--- DATA FOR THE TASK ---

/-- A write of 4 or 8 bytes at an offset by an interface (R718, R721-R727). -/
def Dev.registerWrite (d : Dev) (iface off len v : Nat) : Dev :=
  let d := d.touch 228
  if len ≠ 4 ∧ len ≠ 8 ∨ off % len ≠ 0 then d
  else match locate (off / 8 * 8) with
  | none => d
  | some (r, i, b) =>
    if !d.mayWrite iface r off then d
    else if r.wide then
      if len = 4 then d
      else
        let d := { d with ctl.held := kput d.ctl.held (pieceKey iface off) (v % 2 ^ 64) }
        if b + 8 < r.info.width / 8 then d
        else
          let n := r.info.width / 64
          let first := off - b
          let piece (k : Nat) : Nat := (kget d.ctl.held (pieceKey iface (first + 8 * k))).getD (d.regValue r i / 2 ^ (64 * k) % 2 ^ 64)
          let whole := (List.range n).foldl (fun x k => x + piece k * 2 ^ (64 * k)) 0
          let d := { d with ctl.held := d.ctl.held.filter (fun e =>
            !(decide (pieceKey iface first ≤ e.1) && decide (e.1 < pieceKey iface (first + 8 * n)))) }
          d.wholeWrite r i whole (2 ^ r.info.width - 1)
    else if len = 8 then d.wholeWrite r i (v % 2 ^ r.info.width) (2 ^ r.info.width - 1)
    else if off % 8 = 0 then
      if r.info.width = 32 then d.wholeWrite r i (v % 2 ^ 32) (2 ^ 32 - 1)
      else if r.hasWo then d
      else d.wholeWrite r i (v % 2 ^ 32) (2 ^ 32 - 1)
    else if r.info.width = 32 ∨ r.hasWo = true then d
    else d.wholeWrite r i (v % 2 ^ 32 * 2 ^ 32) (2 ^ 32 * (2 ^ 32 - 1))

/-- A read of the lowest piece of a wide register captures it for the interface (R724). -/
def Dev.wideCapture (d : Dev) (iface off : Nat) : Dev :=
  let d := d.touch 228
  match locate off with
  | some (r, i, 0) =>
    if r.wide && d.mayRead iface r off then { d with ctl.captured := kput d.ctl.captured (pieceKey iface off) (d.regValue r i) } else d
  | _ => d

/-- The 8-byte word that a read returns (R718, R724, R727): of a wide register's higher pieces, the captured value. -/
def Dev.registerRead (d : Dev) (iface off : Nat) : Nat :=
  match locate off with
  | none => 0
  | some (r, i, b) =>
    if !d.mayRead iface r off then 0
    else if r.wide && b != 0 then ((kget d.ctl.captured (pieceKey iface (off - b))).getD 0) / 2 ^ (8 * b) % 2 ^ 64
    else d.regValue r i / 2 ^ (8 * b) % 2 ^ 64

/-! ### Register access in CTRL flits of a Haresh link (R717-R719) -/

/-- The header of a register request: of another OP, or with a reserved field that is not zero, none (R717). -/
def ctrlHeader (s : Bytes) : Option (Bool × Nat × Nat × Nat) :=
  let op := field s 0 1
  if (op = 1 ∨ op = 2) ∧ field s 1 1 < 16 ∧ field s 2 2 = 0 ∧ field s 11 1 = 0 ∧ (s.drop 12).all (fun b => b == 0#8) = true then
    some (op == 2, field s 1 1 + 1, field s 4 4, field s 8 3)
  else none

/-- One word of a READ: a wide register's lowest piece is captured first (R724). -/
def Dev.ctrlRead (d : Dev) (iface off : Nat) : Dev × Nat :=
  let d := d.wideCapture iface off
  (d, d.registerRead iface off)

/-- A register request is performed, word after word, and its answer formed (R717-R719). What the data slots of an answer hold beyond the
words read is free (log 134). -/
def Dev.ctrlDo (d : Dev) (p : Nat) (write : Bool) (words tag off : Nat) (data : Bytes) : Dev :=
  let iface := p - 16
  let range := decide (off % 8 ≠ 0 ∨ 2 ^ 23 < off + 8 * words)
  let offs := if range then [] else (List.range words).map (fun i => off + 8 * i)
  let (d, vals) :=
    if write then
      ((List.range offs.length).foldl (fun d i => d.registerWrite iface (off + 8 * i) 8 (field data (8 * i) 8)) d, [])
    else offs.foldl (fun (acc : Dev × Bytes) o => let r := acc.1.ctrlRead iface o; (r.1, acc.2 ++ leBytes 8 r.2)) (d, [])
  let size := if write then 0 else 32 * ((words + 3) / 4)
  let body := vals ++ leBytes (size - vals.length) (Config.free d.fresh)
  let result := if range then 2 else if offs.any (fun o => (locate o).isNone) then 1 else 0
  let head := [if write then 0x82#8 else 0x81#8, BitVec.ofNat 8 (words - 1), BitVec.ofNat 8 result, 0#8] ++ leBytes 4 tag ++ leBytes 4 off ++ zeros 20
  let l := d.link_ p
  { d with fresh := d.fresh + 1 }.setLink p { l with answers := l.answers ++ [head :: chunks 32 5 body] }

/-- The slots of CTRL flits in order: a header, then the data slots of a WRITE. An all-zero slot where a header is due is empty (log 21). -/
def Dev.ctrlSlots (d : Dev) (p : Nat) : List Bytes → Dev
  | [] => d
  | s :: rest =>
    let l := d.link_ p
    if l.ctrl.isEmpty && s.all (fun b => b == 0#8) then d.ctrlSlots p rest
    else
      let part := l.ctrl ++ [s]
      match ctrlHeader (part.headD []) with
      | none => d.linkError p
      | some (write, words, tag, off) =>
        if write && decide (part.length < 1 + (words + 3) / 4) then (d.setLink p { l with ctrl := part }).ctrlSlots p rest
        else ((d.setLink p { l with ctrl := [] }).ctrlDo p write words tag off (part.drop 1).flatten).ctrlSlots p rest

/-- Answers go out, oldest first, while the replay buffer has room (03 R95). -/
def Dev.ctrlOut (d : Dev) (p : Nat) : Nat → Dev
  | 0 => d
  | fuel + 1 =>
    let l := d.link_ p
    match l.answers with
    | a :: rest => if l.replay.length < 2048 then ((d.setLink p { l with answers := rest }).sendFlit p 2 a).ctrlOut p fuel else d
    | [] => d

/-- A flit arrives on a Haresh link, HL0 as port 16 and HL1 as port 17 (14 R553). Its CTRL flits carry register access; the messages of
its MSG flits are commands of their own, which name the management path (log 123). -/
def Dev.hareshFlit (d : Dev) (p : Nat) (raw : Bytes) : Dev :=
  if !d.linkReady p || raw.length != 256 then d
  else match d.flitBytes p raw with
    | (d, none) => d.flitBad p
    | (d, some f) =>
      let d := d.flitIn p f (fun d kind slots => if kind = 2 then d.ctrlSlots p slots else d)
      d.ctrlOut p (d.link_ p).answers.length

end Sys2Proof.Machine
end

--- EXERCISE AIM ---
A bare number is all that is asked for: the count of lines above that include "body".

--- RESPONSE BOX ---
2